Purpose: To investigate potential modes of programmed cell death in the lens epithelial cells (LECs) of patients with early age-related cortical cataract (ARCC) and to explore early-stage intervention strategies.
Methods: Anterior lens capsules were collected from early ARCC patients for comprehensive analysis. Ultrastructural examination of LECs was performed using transmission electron microscopy. Cell death-associated protein markers were quantified via Western blot analysis, including those for paraptosis (ALIX, GRP78), apoptosis (cleaved caspase 3 and caspase 9), pyroptosis (N-GSDMD), and ferroptosis (GPX4). Intracellular vesicle-organelle colocalization was assessed through immunofluorescence. OGG1 protein expression and activity were evaluated through multiple methods, including Western blot, laser micro-irradiation, and immunofluorescence. The therapeutic potential of the OGG1 activator TH10785 on paraptosis was investigated using an ex vivo rat lens model.

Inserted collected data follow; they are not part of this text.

@[simp] theorem State.latch_pending (s : State) : s.latch.pending = s.pending := rfl
@[simp] theorem State.latch_tick (s : State) : s.latch.tick = s.tick := rfl
@[simp] theorem State.latch_lds (s : State) : s.latch.lds = s.lds := rfl
@[simp] theorem State.latch_clock (s : State) : s.latch.clock = s.clock := rfl
@[simp] theorem State.latch_links (s : State) : s.latch.links = s.links := rfl
@[simp] theorem State.latch_mirror (s : State) : s.latch.mirror = s.mirror := rfl
@[simp] theorem State.latch_window (s : State) : s.latch.window = s.window := rfl
@[simp] theorem State.latch_reg (s : State) : s.latch.reg = s.reg := rfl
@[simp] theorem State.latch_rgl (s : State) : s.latch.rgl = s.rgl := rfl
@[simp] theorem State.latch_tsv (s : State) : s.latch.tsv = s.tsv := rfl
@[simp] theorem State.latch_inc (s : State) : s.latch.inc = s.inc := rfl
@[simp] theorem State.latch_anp (s : State) : s.latch.anp = s.anp := rfl
@[simp] theorem State.latch_hpt (s : State) :
    s.latch.hpt = { s.hpt with flags := s.hpt.flags.latch s.hpt.causes s.causesNow, causes := s.causesNow } := rfl
@[simp] theorem State.latch_agenda (s : State) : s.latch.agenda = s.agenda := rfl
@[simp] theorem State.latch_orderCount (s : State) : s.latch.orderCount = s.orderCount := rfl
@[simp] theorem State.latch_freeCount (s : State) : s.latch.freeCount = s.freeCount := rfl

@[simp] theorem State.viewSect_pending (s : State) (i : Nat) (x : SectState) (b : Bool) :
    (s.viewSect i x b).pending = s.pending := rfl
@[simp] theorem State.viewSect_tick (s : State) (i : Nat) (x : SectState) (b : Bool) :
    (s.viewSect i x b).tick = s.tick := rfl
@[simp] theorem State.viewSect_lds (s : State) (i : Nat) (x : SectState) (b : Bool) :
    (s.viewSect i x b).lds = s.lds := rfl
@[simp] theorem State.viewSect_clock (s : State) (i : Nat) (x : SectState) (b : Bool) :
    (s.viewSect i x b).clock = s.clock := rfl
@[simp] theorem State.viewSect_links (s : State) (i : Nat) (x : SectState) (b : Bool) :
    (s.viewSect i x b).links = s.links := rfl
@[simp] theorem State.viewSect_mirror (s : State) (i : Nat) (x : SectState) (b : Bool) :
    (s.viewSect i x b).mirror = s.mirror := rfl
@[simp] theorem State.viewSect_window (s : State) (i : Nat) (x : SectState) (b : Bool) :
    (s.viewSect i x b).window = s.window := rfl
@[simp] theorem State.viewSect_reg (s : State) (i : Nat) (x : SectState) (b : Bool) :
    (s.viewSect i x b).reg = s.reg := rfl
@[simp] theorem State.viewSect_rgl (s : State) (i : Nat) (x : SectState) (b : Bool) :
    (s.viewSect i x b).rgl = { s.rgl with sectView := s.rgl.sectView.set i (x, b) } := rfl
@[simp] theorem State.viewSect_tsv (s : State) (i : Nat) (x : SectState) (b : Bool) :
    (s.viewSect i x b).tsv = s.tsv := rfl
@[simp] theorem State.viewSect_inc (s : State) (i : Nat) (x : SectState) (b : Bool) :
    (s.viewSect i x b).inc = s.inc := rfl
@[simp] theorem State.viewSect_anp (s : State) (i : Nat) (x : SectState) (b : Bool) :
    (s.viewSect i x b).anp = s.anp := rfl
@[simp] theorem State.viewSect_hpt (s : State) (i : Nat) (x : SectState) (b : Bool) :
    (s.viewSect i x b).hpt = s.hpt := rfl
@[simp] theorem State.viewSect_agenda (s : State) (i : Nat) (x : SectState) (b : Bool) :
    (s.viewSect i x b).agenda = s.agenda := rfl
@[simp] theorem State.viewSect_orderCount (s : State) (i : Nat) (x : SectState) (b : Bool) :
    (s.viewSect i x b).orderCount = s.orderCount := rfl
@[simp] theorem State.viewSect_freeCount (s : State) (i : Nat) (x : SectState) (b : Bool) :
    (s.viewSect i x b).freeCount = s.freeCount := rfl

@[simp] theorem State.viewHeld_pending (s : State) (l : List Nat) : (s.viewHeld l).pending = s.pending := rfl
@[simp] theorem State.viewHeld_tick (s : State) (l : List Nat) : (s.viewHeld l).tick = s.tick := rfl
@[simp] theorem State.viewHeld_lds (s : State) (l : List Nat) : (s.viewHeld l).lds = s.lds := rfl
@[simp] theorem State.viewHeld_clock (s : State) (l : List Nat) : (s.viewHeld l).clock = s.clock := rfl
@[simp] theorem State.viewHeld_links (s : State) (l : List Nat) : (s.viewHeld l).links = s.links := rfl
@[simp] theorem State.viewHeld_mirror (s : State) (l : List Nat) : (s.viewHeld l).mirror = s.mirror := rfl
@[simp] theorem State.viewHeld_window (s : State) (l : List Nat) : (s.viewHeld l).window = s.window := rfl
@[simp] theorem State.viewHeld_reg (s : State) (l : List Nat) : (s.viewHeld l).reg = s.reg := rfl
@[simp] theorem State.viewHeld_rgl (s : State) (l : List Nat) :
    (s.viewHeld l).rgl = { s.rgl with heldStations := l } := rfl
@[simp] theorem State.viewHeld_tsv (s : State) (l : List Nat) : (s.viewHeld l).tsv = s.tsv := rfl
@[simp] theorem State.viewHeld_inc (s : State) (l : List Nat) : (s.viewHeld l).inc = s.inc := rfl
@[simp] theorem State.viewHeld_anp (s : State) (l : List Nat) : (s.viewHeld l).anp = s.anp := rfl
@[simp] theorem State.viewHeld_hpt (s : State) (l : List Nat) : (s.viewHeld l).hpt = s.hpt := rfl
@[simp] theorem State.viewHeld_agenda (s : State) (l : List Nat) : (s.viewHeld l).agenda = s.agenda := rfl
@[simp] theorem State.viewHeld_orderCount (s : State) (l : List Nat) : (s.viewHeld l).orderCount = s.orderCount := rfl
@[simp] theorem State.viewHeld_freeCount (s : State) (l : List Nat) : (s.viewHeld l).freeCount = s.freeCount := rfl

Results: Morphologic changes revealed significant endoplasmic reticulum (ER) swelling in ARCC patient LECs, with no characteristic apoptotic features. Paraptosis-related proteins exhibited significant alterations, while other cell death pathway markers (apoptosis, pyroptosis, and ferroptosis) remained unchanged. In the reactive oxygen species-induced paraptosis model, vesicular structures showed exclusive colocalization with ER-specific fluorescence. Elevated levels of the DNA damage marker 7,8-dihydro-8-oxoguanine were observed concurrent with decreased OGG1 activity. The OGG1 activator TH10785 showed efficacy in suppressing LECs paraptosis in ex vivo rat lens cultures.
Conclusions: Paraptosis was identified in the LECs of patients with early ARCC. TH10785 activates OGG1 to suppress paraptosis in LECs, suggesting a novel therapeutic approach for early ARCC intervention.